Owen also challenges the claims of the local food movement (sometimes fewer greenhouse gases are produced by shipping a truckload of fruit cross-country than growing it nearby) and blasts pseudo-environmental traffic policies like car-pool lanes on the grounds that anything that makes driving easier or more pleasant is an incentive for bad behavior. He even critiques household recycling programs for enabling us to “relieve our gathering anxieties about the future without truly altering the way we live.”

But Owen never explains exactly how we should alter the way we live. We can’t very well unbuild the exurbs and highways that he blames for so much of the problem—and, great as it is, we can’t all live in Manhattan.

He’s also off the mark in suggesting that individual choices have no impact. It would be great to halt or reverse sprawl, but until that happens, and even after it does, switching from gas-guzzlers to hybrids might give us fewer emissions to contend with since more than a fifth of all U.S. greenhouse gases come from cars and trucks. Owen is right to point out that recycling, say, plastic bottles isn’t an antidote to our overconsumption of them in the first place, but he’s wrong to suggest that the solution doesn’t include reducing and recycling. The EPA just released a report that found that 42 percent of the country’s greenhouse gas emissions are linked to “materials management,” from extracting raw materials to manufacturing and disposing of products. Cutting down on emissions at every stage of that process would obviously make a difference. (Yet Chicago and many other cities still lack comprehensive waste reduction or recycling policies.)
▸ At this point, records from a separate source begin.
/-- The frame that R205 builds. -/
def builtFrame (c : Config) (kind : BuildKind) (ctx : Context) (p : Bytes) : Bytes :=
  let L := builtLength c kind ctx p
  let regions := txCommand c ctx.key kind ctx ++ ctx.address ++ txUnparsed c ctx.key kind ctx ++
    builtContent c kind ctx p
  match ctx.key with
  | .fe => 0xFE :: (be 1 L ++ regions ++ [xor8 (be 1 L ++ regions)])
  | .digi =>
    0x7E :: (be 2 L ++ regions ++
      [csum8 (if c.chk7eDigiAfterLength then regions else be 2 L ++ regions)])
  | .lora => 0x7E :: (be 2 L ++ regions ++ [csum8 (be 2 L ++ regions)])

/-- The kind and the context of a BUILD request whose context is present. -/
def buildOf : Instr → Option (BuildKind × Context)
  | .buildAckData (some ctx) => some (.ackData, ctx)
  | .buildAckInfo (some ctx) => some (.ackInfo, ctx)
  | .buildConnect (some ctx) _ => some (.connect, ctx)
  | .buildDisconnect (some ctx) _ => some (.disconnect, ctx)
  | .buildDescribe (some ctx) _ _ _ _ _ => some (.describe, ctx)
  | .buildCalibrate (some ctx) _ _ _ => some (.calibrate, ctx)
  | _ => none

/-- The payload that a BUILD request asks for (R206, R208, R210, R211). -/
def payloadOf (c : Config) (k : Key) : Instr → Bytes
  | .buildAckData _ => ackDataPayload c k
  | .buildAckInfo _ => ackInfoPayload c k
  | .buildConnect _ status => [status]
  | .buildDisconnect _ status => [status]
  | .buildDescribe _ t0 t1 t2 t3 t4 => t0 ++ t1 ++ t2 ++ t3 ++ t4
  | .buildCalibrate _ index unit value => index :: (unit ++ be 4 (f32enc value).toNat)
  | _ => []

/-- The header regions that a built frame carries under the default of R203: the context's, and none for
LORA but the address, whose width there is 0. -/
def contextRegions (ctx : Context) : Bytes :=
  match ctx.key with
  | .fe => ctx.command ++ ctx.address ++ ctx.unparsed
  | .digi => ctx.command ++ ctx.address ++ ctx.unparsed
  | .lora => ctx.address

/-- The texts of a BUILD request have their widths (R210, R211). -/
def TextsFit (c : Config) (k : Key) : Instr → Prop
  | .buildDescribe _ t0 t1 t2 t3 t4 =>
    t0.length = (descWidths c k).model ∧ t1.length = (descWidths c k).serial ∧
      t2.length = (descWidths c k).ipRating ∧ t3.length = (descWidths c k).explosionGrade ∧
      t4.length = (descWidths c k).description
  | .buildCalibrate _ _ unit _ => unit.length = unitWidth c k
  | _ => True

end Sys2Proof.Claims

open Sys2Proof Sys2Proof.Machine Sys2Proof.Claims

/-! ## Reset and invariants -/

/-- spec/70_reset_and_hazards.md R260: every piece of state at its reset value; FLOAT_MODE is the
parameter FLOAT_MODE_RESET, whichever that is. -/
def Obligations.ResetValues : Prop :=
  State.reset.carry = [] ∧
    State.reset.session.extractLsb' 0 2 = 0b00 ∧ State.reset.session.extractLsb' 2 6 = 0 ∧
    (State.reset.config.floatModeReset = .ieee → State.reset.cfg.extractLsb' 0 1 = 0) ∧
    (State.reset.config.floatModeReset = .legacy → State.reset.cfg.extractLsb' 0 1 = 1) ∧
    State.reset.cfg.extractLsb' 1 7 = 0

/-- The invariant holds after reset (spec/10_state.md R21 to R24). -/
def Obligations.ResetMeetsInvariant : Prop := State.reset.Inv

/-- Every step keeps the invariant: SESSION.VARIANT never holds 0b11, the reserved bits of SESSION and
CFG stay 0, and CARRY stays within CARRY_CAP (spec/10_state.md R21 to R24; spec/93 I12, I13). -/
def Obligations.StepKeepsInvariant : Prop :=
  ∀ s t : State, s.Inv → step s = .next t → t.Inv

/-! ## Encoding -/

/-- Decoding the request of a well-formed instruction gives it back, every operand at every value
(spec/30_encoding.md R80 to R84). -/
def Obligations.DecodeOfEncode : Prop :=
  ∀ i : Instr, i.wf = true → decode (encode i) = .ok i

/-- A request that decodes is the encoding of the one well-formed instruction it decodes to
(spec/30_encoding.md R80 to R86). -/
def Obligations.DecodedRequestIsItsEncoding : Prop :=
  ∀ (req : Bytes) (i : Instr), decode req = .ok i → i.wf = true ∧ encode i = req

/-- A few request words written out from R81 to R84. -/
def Obligations.RequestWordsDecode : Prop :=
  decode [0x01, 0x00, 0x00, 0x00, 0x02, 0x7E, 0x00] = .ok (.feed [0x7E, 0x00]) ∧
    decode [0x08, 0x02] = .ok (.setVariant 0x02) ∧
    decode [0x40, 0x3F, 0xC0, 0x00, 0x00] = .ok (.f32Decode 0x3FC00000) ∧
    decode [0x23, 0x01, 0x7E, 0x02, 0x00, 0x00, 0x00, 0x00, 0x00, 0x00, 0x00, 0x01, 0x01, 0x00, 0x01,
        0x02, 0x00, 0x01, 0x03, 0x05] =
      .ok (.buildDisconnect (some ⟨.lora, [], [], [], [0x01], [0x02], [0x03]⟩) 0x05)

/-! ## The step -/

/-- A step performs the oldest request: it leaves the port and its instruction's meaning runs
(spec/00_scope.md R5; spec/20_memory.md R46). -/
def Obligations.StepRunsDecodedRequest : Prop :=
  ∀ (s : State) (req : Bytes) (rest : List Bytes) (i : Instr),
    s.inbox = req :: rest → decode req = .ok i → step s = exec i { s with inbox := rest }

/-- With no request the state is held (spec/60_exceptions.md R253; that the step is a next state is the
model's own, notes/assumptions/2.md). -/
def Obligations.IdlePortHoldsState : Prop :=
  ∀ s : State, s.inbox = [] → step s = .next s

/-- spec/60_exceptions.md R240: every request, whatever its bytes, gets exactly one response, with a
status code of R241, and the engine goes on. -/
def Obligations.EveryRequestIsAnswered : Prop :=
  ∀ (s : State) (req : Bytes) (rest : List Bytes), s.inbox = req :: rest →
    ∃ t r, step s = .next t ∧ t.response = some r ∧ t.inbox = rest ∧ (statusCode r.status).toNat ≤ 0x05

/-- spec/30_encoding.md R85: an illegal opcode gets ERR_ILLEGAL_OP with the opcode and writes no state,
whatever bytes follow. -/
def Obligations.IllegalOpcodeIsRefused : Prop :=
  ∀ (s : State) (op : Byte) (tl : Bytes) (rest : List Bytes),
    IllegalOpcode op.toNat → s.inbox = (op :: tl) :: rest →
      step s = .next (answered { s with inbox := rest } .errIllegalOp (.infoByte op))

/-- spec/30_encoding.md R86: a request with a legal opcode that is no instruction's encoding gets
ERR_OPERAND with no info and writes no state. -/
def Obligations.MalformedRequestIsRefused : Prop :=
  ∀ (s : State) (op : Byte) (tl : Bytes) (rest : List Bytes),
    op ∈ legalOpcodes → (∀ i : Instr, i.wf = true → encode i ≠ op :: tl) → s.inbox = (op :: tl) :: rest →
      step s = .next (answered { s with inbox := rest } .errOperand .none)

/-- spec/60_exceptions.md R243, which the spec marks as derived from 00_scope.md R5: a request answered
with an ERR_ status writes no state and returns no results except the info. -/
def Obligations.RefusalWritesNoState : Prop :=
  ∀ (s t : State) (req : Bytes) (rest : List Bytes) (r : Response),
    s.inbox = req :: rest → step s = .next t → t.response = some r →
    r.status ≠ .ok → r.status ≠ .warnCarryTruncated →
      t = answered { s with inbox := rest } r.status r.results ∧
        (r.results = .none ∨ (∃ b, r.results = .infoByte b) ∨ ∃ L, r.results = .infoLength L)

/-- spec/60_exceptions.md R241 over the meanings: which operation raises which status, on which cause and
with which info. -/
def Obligations.StatusesComeFromTheirOperations : Prop :=
  ∀ (i : Instr) (s t : State) (r : Response), exec i s = .next t → t.response = some r →
    r.status ≠ .errIllegalOp ∧
    (r.status = .errPrecondition → contextOf i = some none ∧ r.results = .none) ∧
    (r.status = .errOperand →
      (∃ v, i = .setVariant v ∧ 2 < v.toNat ∧ r.results = .infoByte v) ∨
        (∃ v, i = .writeCfg v ∧ 1 < v.toNat ∧ r.results = .infoByte v) ∨
        ∃ kind ctx, buildOf i = some (kind, ctx) ∧ r.results = .none ∧
          (¬ FitsWidths s.config kind ctx ∨ ¬ TextsFit s.config ctx.key i)) ∧
    (r.status = .errLength →
      ∃ kind ctx, buildOf i = some (kind, ctx) ∧
        r.results = .infoLength (builtLength s.config kind ctx (payloadOf s.config ctx.key i)) ∧
        lengthLimit ctx.key < builtLength s.config kind ctx (payloadOf s.config ctx.key i)) ∧
    (r.status = .warnCarryTruncated →
      (∃ x cap, i = .feed x ∧ s.config.carryCap = some cap ∧ cap < (s.carry ++ x).length) ∧
        ∃ frames discarded, r.results = .feed frames discarded true)

/-- spec/20_memory.md R44, spec/10_state.md R23, R25: FEED and RESET alone write CARRY, SET_VARIANT alone
writes SESSION, WRITE_CFG alone writes CFG, nothing writes the registry, and no operation touches the
requests behind it. -/
def Obligations.OnlyOwnersWriteState : Prop :=
  ∀ (i : Instr) (s t : State), exec i s = .next t →
    t.config = s.config ∧ t.inbox = s.inbox ∧
    ((∀ x, i ≠ .feed x) → i ≠ .reset → t.carry = s.carry) ∧
    ((∀ v, i ≠ .setVariant v) → t.session = s.session) ∧
    ((∀ v, i ≠ .writeCfg v) → t.cfg = s.cfg)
But it’s about as practical to suggest a sudden and complete switch to hybrid cars as it is to suggest we raze the suburbs. After the unambiguous recognition that climate change is the critical environmental issue of our time, what’s required is sound public policy that provides incentives for decisions—both individual and collective—that are sustainable, and disincentives for those that aren’t. In other words, we need a way to ensure that the costs of emitting greenhouse gases, and the benefits of avoiding them, are worked securely into our economic system. The most comprehensive, viable ideas advanced so far are in the cap-and-trade concept, in which businesses buy and sell limited rights to emit, and the carbon tax. Most environmentalists and economists favor cap-and-trade, since it places firmer boundaries on emissions and lets the marketplace determine the price we pay for doing the wrong thing. The U.S. House has already passed a cap-and-trade bill, and the Senate is expected to take it up sometime in the next year.

Meanwhile, there’s no reason Mayor Daley and the City Council can’t apply sound environmental principles at the local level. They missed their chance with the meter privatization—the hike in parking rates could turn out to be a disincentive to drive (even if our officials didn’t think about it in those terms), but it would’ve made more sense for the city to do it and pour the proceeds into major public transit upgrades. The mayor and aldermen will soon get another opportunity to consider what it means to lead a green city. Sometime this fall the council is expected to discuss whether to let another Wal-Mart into the city. The company has a well-documented record of squeezing out local businesses and being an accessory to sprawl, if not an agent of it—though recently it’s been trying to burnish its environmental image by reducing product packaging and adding green features to its buildings.

The debate at City Hall will undoubtedly focus on jobs and wages, as it has here in the past, and if environmental concerns are even raised, expect Wal-Mart supporters to note that its one Chicago store, on the west side, has a lawn on the roof. But a real discussion about the kind of long-range economic development we want, and how it ties in with the ways people work, shop, and get around, would be worthy of the city leading the world in rooftop gardens.